Editing multiple services simultaneously
This relates to the ‘Amount of PRs’ section. In short, if you need to do a find and replace across the entire codebase, it’s a lot easier to do this if everything is in one place. The score is now 4–4.
Natively, with our current repository store you are able to define a pipeline per service/repository via a YAML file. Within this you can create constructs of repeatable CI/CD steps that are typical across your services e.g. deploy terraform, deploy application code, run smokes etc. This template-able nature allows engineers to create a contained CI/CD environment with ease.
If we were to go with a mono repository set up, we would most likely have to stay with in network CI/CD runner because of its flexibility. The CI/CD would have to be managed by someone, or a team, rather than that team creating constructs to enable other engineers to create their own CI/CD.
If we stayed with this tool, we would also have the operational overhead, which I don’t need to go into. Poly’s back in the lead.
I have mentioned the word ‘natively’ a lot during this article, and for good reason.
Every problem I have highlighted can be fixed with additional tooling. This is particularly true for mono repositories, any problem you come across we can just stick another tool to fix it. This is all well and good for the size we are now. But someone needs to look after that tooling and fix it when it breaks. Which it will. And if there isn’t an open-source tool out there to solve one of our problems, we would have to create our own tool.
As we grow, we can either take the direction of solving large problems with services or solving large problems with open-source or internal tooling.
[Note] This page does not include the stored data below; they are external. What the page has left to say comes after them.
-- ==== Sys2Proof/Certificates/Slice0/Obligations.lean ====
section
/-! DEFINITION. The statements about the machine, from the spec's numbered rules. -/

open Sys2Proof Sys2Proof.Machine

/-! ## Encoding -/

/-- Words of spec/95 2.7: accessors at both ends of `t`, and near words that are refused by name. The layout is the
spec's general knowledge G2 (PRESUMED, log 16). -/
def Obligations.TableWordsDecode : Prop :=
  decode 0xD5310220#32 = .ok (.mrsTrciteedcr 0#5) ∧ decode 0xD531023E#32 = .ok (.mrsTrciteedcr 30#5)
    ∧ decode 0xD531023F#32 = .ok (.mrsTrciteedcr 31#5)
    ∧ decode 0xD5110220#32 = .ok (.msrTrciteedcr 0#5) ∧ decode 0xD5110225#32 = .ok (.msrTrciteedcr 5#5)
    ∧ decode 0xD511023F#32 = .ok (.msrTrciteedcr 31#5)
    ∧ decode 0xD5310240#32 = .otherRegister 2#2 1#3 0#4 2#4 2#3
    ∧ decode 0xD5390220#32 = .otherRegister 3#2 1#3 0#4 2#4 1#3
    ∧ decode 0xD5210220#32 = .notSysregMove

/-- R75: a word is an accessor with `t = w[4:0]` exactly when it matches that accessor's row under the mask. The layout
is the spec's general knowledge G2 (PRESUMED, log 16). -/
def Obligations.WordIsAccessorExactlyOnItsRow : Prop :=
  ∀ (w : InsnWord) (t : RegNum),
    (decode w = .ok (.mrsTrciteedcr t) ↔ w &&& 0xFFFFFFE0#32 = 0xD5310220#32 ∧ t = w.extractLsb' 0 5)
      ∧ (decode w = .ok (.msrTrciteedcr t) ↔ w &&& 0xFFFFFFE0#32 = 0xD5110220#32 ∧ t = w.extractLsb' 0 5)

/-- Decoding and encoding agree: a word decodes to an instruction exactly when it is that instruction's word. -/
def Obligations.DecodeAndEncodeAgree : Prop :=
  ∀ (w : InsnWord) (i : Instr), decode w = .ok i ↔ w = encode i

/-- R73: the word of a System register move (`op0 = 0b1x`, R74) that names another register is refused by name, with
its own five fields. -/
def Obligations.OtherRegistersAreNamedAndRefused : Prop :=
  ∀ m : SysMove, m.op0.getLsbD 1 = true →
    ¬ (m.op0 = 2#2 ∧ m.op1 = 1#3 ∧ m.crn = 0#4 ∧ m.crm = 2#4 ∧ m.op2 = 1#3) →
      decode m.encode = .otherRegister m.op0 m.op1 m.crn m.crm m.op2

/-! ## The PE's step -/

/-- A step with a presented word that decodes to `i`, no outcome pending, is `exec` of `i` with the event taken off.
That words reach the PE as events of an agenda is the model's (DESIGN CHOICE, log 1, log 17). -/
def Obligations.StepRunsTheDecodedInstruction : Prop :=
  ∀ (s : State) (w : InsnWord) (rest : List Event) (i : Instr),
    s.agenda = .fetch w :: rest → s.pe = .completed → decode w = .ok i →
      step s = exec i { s with agenda := rest }

/-- R73: a presented word that is no accessor is refused by name (the refusal is U10, log 22). -/
def Obligations.StepRefusesWhatIsNoAccessor : Prop :=
  ∀ (s : State) (w : InsnWord) (rest : List Event), s.agenda = .fetch w :: rest → s.pe = .completed →
    (∀ a b c d e, decode w = .otherRegister a b c d e → step s = .refused (.sysregNotInSpec a b c d e))
      ∧ (decode w = .notSysregMove → step s = .refused (.notSysregMove w))

/-- R121 to R123: while an outcome is with its hook the PE has no step; the hook's return lets it go on, with the inputs
and registers the hook left and nothing else changed. The refusal by name is the model's choice (log 18). -/
def Obligations.PendingOutcomeWaitsForItsHook : Prop :=
  ∀ (s : State) (w : InsnWord) (rest : List Event) (env : Env) (x : XFile), s.pe ≠ .completed →
    (s.agenda = .fetch w :: rest → step s = .refused (.peNotRunning s.pe))
      ∧ (s.agenda = .takeUndefined env x :: rest → s.pe = .undefined →
          step s = .next { s with agenda := rest, env := env, x := x, pe := .completed })
      ∧ (∀ el code d t, s.agenda = .takeSystemAccessTrap env x :: rest → s.pe = .systemAccessTrap el code d t →
          step s = .next { s with agenda := rest, env := env, x := x, pe := .completed })
      ∧ (∀ r, s.agenda = .resumeFromHalt env x :: rest → s.pe = .halt r →
          step s = .next { s with agenda := rest, env := env, x := x, pe := .completed })

/-- The enclosing machine may change its inputs (R11, R37) and the X registers, which are its own (R34, R42, D17), between
any two PE steps. That it does so as an event of the agenda, replacing both and changing nothing else, is the model's
(DESIGN CHOICE, log 1, log 4). -/
def Obligations.EnclosingMachineStep : Prop :=
  ∀ (s : State) (env : Env) (x : XFile) (rest : List Event), s.agenda = .enclosing env x :: rest →
    step s = .next { s with agenda := rest, env := env, x := x }
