-- ==== Sys2Proof/Tests/Slice0.lean ====
section
/-! SUPPORT. Tests with expected results from the spec's vectors (spec/95), and for every statement with hypotheses a
concrete state that meets them. -/

namespace Sys2Proof.Machine.Tests

/-! ## Helpers -/

/-- The baseline inputs B of spec/95 2.4 at a level. -/
def base (el : EL) : Env := { Env.reset with pstateEL := el }

/-- The changes HC of spec/95 2.4. -/
def hc (e : Env) : Env := { e with oslsrEL1OSLK := 0#1, haltingAllowed := true, edscr2TTA := 1#1 }

/-- The configuration of spec/95 2.4 with every field implemented (2.2, `full`). -/
def full : Config := configReset

/-- Read and write access give the same check. -/
def both (c : Config) (e : Env) (k : Check) : Bool := gate c e .read == k && gate c e .write == k

/-- A settled register holding `v`. -/
def holding (v : Word) : Trc := { value := v, settledLo := true, settledHi := true }

/-- A state at EL2 under B with a settled register and one general-purpose register set (spec/95 2.5). -/
def at2 (v : Word) (t : RegNum) (x : Word) : State :=
  { State.reset with env := base .el2, trc := holding v, x := XFile.put State.reset.x t x }

/-- A state at a level under B, after reset. -/
def atEL (el : EL) : State := { State.reset with env := base el }

/-- The state reached, if there is one, satisfies `p`. -/
def reaches (o : Host.Outcome State Fault Refusal) (p : State → Bool) : Bool :=
  match o with
  | .next s => p s
  | .fault _ => false
  | .refused _ => false

/-! ## WellFormed: an ill-formed move for each check (R73, the near words of spec/95 2.7) -/

theorem test_wellFormed_refuses_each_field :
    SysMove.isAccessor ⟨.read, 3#2, 1#3, 0#4, 2#4, 1#3, 0#5⟩ = false
      ∧ SysMove.isAccessor ⟨.read, 2#2, 0#3, 0#4, 2#4, 1#3, 0#5⟩ = false
      ∧ SysMove.isAccessor ⟨.read, 2#2, 1#3, 1#4, 2#4, 1#3, 0#5⟩ = false
      ∧ SysMove.isAccessor ⟨.read, 2#2, 1#3, 0#4, 3#4, 1#3, 0#5⟩ = false
      ∧ SysMove.isAccessor ⟨.read, 2#2, 1#3, 0#4, 2#4, 2#3, 0#5⟩ = false
      ∧ SysMove.isAccessor ⟨.read, 2#2, 1#3, 0#4, 2#4, 1#3, 31#5⟩ = true := by decide

/-! ## Decoding: words written out bit by bit from R74 and R75 -/

theorem test_decode_mrs_bits :
    decode 0b11010101001100010000001000100011#32 = .ok (.mrsTrciteedcr 3#5) := by decide

theorem test_decode_msr_bits :
    decode 0b11010101000100010000001000111111#32 = .ok (.msrTrciteedcr 31#5) := by decide

/-- The words "not accessors of this spec" of spec/95 2.7. -/
theorem test_decode_refuses_near_words :
    [0xD5310240#32, 0xD5310200#32, 0xD5310320#32, 0xD5310120#32, 0xD5311220#32, 0xD5300220#32, 0xD5320220#32,
      0xD5390220#32, 0xD5210220#32].map (fun w => (decode w).instr?)
      = List.replicate 9 none := by decide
Open-source or internal tooling from the outset seems like the cheaper option, but if you add growth into the mix, it ends up becoming more expensive, because the people hours add up when it comes to maintaining the tooling.
We don’t have the time nor the resources to create, maintain, and document an internal tool to the standard service providers do. And if we do, that will have to reside on a team, most likely DevOps.
The more tooling we implement, the risk that a release or a piece of work getting blocked increases, with every tool implemented. The higher the risk, the more time we have to spend maintaining to make sure it doesn’t create a blocker. The more time we spend, the more engineers we need. The more engineers we have, the more it’s going to cost.
By now you have probably worked out I am a strong advocate for poly repos for our use case.
If I thought the engineering team was going to stay the size that it currently is, I would be an advocate for a mono approach. While many large organisations use mono repos, such as Facebook and Google, they have a team or more dedicated to internal tooling to solve internal problems.
We don’t have that luxury. So I believe we should adopt a ‘minimal internal tooling’ mentality, to avoid tooling hell.
Although I am an advocate for poly repos, for me this is not a debate between poly vs mono. It is a debate on what the most efficient set up for our development and release process is. After all, it is these two processes that will heavily influence our TTL for new features and bug fixes.
The perfect world can exist with both poly and mono, but we will get there quicker, cheaper and with less blockers with poly.